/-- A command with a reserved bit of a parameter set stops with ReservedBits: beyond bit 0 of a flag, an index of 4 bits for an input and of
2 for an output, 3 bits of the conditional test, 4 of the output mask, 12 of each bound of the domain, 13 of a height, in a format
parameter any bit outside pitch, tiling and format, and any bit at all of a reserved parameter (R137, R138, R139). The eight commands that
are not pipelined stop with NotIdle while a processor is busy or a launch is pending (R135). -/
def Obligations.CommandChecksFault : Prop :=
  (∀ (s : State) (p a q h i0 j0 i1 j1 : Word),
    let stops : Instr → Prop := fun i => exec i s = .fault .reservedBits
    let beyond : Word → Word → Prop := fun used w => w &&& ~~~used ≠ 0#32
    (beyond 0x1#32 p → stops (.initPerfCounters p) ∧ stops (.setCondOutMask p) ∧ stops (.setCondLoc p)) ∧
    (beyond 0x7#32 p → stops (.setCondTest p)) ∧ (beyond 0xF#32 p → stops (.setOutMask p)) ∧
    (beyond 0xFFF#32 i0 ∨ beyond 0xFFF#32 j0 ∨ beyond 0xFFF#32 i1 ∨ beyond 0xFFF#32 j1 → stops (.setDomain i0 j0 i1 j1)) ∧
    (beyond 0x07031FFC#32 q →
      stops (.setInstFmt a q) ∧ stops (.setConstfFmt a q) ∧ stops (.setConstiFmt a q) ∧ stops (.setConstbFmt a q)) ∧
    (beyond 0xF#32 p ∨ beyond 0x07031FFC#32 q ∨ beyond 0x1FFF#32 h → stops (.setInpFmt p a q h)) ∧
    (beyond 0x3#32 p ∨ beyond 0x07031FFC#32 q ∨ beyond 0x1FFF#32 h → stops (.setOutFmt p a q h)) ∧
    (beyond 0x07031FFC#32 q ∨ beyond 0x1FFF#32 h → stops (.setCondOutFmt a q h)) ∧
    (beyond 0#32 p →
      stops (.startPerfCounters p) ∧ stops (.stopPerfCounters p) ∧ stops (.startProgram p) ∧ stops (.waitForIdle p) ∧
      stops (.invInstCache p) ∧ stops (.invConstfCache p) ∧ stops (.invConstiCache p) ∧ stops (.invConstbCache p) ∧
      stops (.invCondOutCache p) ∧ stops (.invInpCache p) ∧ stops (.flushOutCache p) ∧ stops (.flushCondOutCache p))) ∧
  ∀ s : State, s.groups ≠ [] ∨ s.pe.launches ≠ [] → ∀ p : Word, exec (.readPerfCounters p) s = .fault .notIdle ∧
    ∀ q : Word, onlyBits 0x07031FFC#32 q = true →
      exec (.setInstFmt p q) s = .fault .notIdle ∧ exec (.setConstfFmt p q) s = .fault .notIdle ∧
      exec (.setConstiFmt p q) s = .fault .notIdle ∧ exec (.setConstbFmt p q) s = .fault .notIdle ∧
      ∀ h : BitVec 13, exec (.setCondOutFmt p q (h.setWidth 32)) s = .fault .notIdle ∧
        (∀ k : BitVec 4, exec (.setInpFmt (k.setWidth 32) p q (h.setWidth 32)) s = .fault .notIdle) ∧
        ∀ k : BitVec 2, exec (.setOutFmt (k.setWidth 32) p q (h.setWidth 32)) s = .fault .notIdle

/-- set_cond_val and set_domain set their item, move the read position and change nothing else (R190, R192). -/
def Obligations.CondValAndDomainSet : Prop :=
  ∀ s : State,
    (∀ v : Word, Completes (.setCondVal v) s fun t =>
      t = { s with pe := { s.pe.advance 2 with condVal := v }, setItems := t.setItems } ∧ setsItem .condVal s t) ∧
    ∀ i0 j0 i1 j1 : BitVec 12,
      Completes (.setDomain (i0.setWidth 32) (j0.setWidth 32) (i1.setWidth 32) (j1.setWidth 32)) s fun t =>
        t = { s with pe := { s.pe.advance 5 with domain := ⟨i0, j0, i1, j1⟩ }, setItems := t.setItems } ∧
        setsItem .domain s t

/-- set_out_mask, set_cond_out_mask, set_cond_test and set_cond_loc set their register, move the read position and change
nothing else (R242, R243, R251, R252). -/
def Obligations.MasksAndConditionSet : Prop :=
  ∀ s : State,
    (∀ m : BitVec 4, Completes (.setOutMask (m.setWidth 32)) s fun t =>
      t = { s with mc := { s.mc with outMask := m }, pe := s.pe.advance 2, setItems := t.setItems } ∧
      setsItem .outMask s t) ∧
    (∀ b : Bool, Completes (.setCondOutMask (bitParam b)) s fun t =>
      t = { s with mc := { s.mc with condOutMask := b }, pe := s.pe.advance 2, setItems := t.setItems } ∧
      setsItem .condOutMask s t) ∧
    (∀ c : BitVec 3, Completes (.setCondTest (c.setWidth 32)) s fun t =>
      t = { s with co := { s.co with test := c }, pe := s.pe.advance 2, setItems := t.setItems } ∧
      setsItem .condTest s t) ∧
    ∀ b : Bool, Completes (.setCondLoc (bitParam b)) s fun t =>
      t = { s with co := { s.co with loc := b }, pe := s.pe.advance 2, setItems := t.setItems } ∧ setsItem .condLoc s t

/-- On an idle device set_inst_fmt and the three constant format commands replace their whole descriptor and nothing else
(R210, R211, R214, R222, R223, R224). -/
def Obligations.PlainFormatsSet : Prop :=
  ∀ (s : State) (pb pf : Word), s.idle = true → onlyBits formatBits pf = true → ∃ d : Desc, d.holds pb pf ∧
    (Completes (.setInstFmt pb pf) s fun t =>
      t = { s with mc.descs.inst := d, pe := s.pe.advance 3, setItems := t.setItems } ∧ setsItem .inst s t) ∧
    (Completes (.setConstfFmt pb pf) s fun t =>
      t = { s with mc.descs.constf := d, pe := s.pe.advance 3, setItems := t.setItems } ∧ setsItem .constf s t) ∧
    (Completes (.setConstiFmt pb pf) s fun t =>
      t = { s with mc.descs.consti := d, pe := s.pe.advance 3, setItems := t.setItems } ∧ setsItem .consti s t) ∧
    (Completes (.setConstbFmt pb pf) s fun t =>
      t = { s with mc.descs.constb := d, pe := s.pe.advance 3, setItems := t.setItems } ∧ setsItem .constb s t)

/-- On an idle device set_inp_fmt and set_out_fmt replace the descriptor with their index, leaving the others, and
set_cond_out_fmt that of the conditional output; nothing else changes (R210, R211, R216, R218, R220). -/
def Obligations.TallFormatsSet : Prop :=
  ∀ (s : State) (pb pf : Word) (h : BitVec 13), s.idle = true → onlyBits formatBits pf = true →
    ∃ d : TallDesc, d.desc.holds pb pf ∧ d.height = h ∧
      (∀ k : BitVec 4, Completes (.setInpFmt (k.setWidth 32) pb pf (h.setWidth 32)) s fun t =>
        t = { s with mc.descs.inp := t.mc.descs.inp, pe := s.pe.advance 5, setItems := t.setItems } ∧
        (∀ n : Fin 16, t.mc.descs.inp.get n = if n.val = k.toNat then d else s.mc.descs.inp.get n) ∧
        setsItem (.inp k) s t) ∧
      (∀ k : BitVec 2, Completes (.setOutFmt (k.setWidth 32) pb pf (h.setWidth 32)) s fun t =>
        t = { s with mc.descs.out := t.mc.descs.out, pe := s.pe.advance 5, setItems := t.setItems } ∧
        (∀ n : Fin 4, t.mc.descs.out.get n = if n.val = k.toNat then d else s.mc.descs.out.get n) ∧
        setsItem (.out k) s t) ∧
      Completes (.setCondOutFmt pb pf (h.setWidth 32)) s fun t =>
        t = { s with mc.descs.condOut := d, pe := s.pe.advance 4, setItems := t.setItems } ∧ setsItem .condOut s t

> **What is required**:
Using the listing above, return word for word each line from the one that has "s with mc.descs.inp" through the one that has "Completes (.setCondOutFmt pb", and no line outside that range.

> **Problem solution**:
        t = { s with mc.descs.inp := t.mc.descs.inp, pe := s.pe.advance 5, setItems := t.setItems } ∧
        (∀ n : Fin 16, t.mc.descs.inp.get n = if n.val = k.toNat then d else s.mc.descs.inp.get n) ∧
        setsItem (.inp k) s t) ∧
      (∀ k : BitVec 2, Completes (.setOutFmt (k.setWidth 32) pb pf (h.setWidth 32)) s fun t =>
        t = { s with mc.descs.out := t.mc.descs.out, pe := s.pe.advance 5, setItems := t.setItems } ∧
        (∀ n : Fin 4, t.mc.descs.out.get n = if n.val = k.toNat then d else s.mc.descs.out.get n) ∧
        setsItem (.out k) s t) ∧
      Completes (.setCondOutFmt pb pf (h.setWidth 32)) s fun t =>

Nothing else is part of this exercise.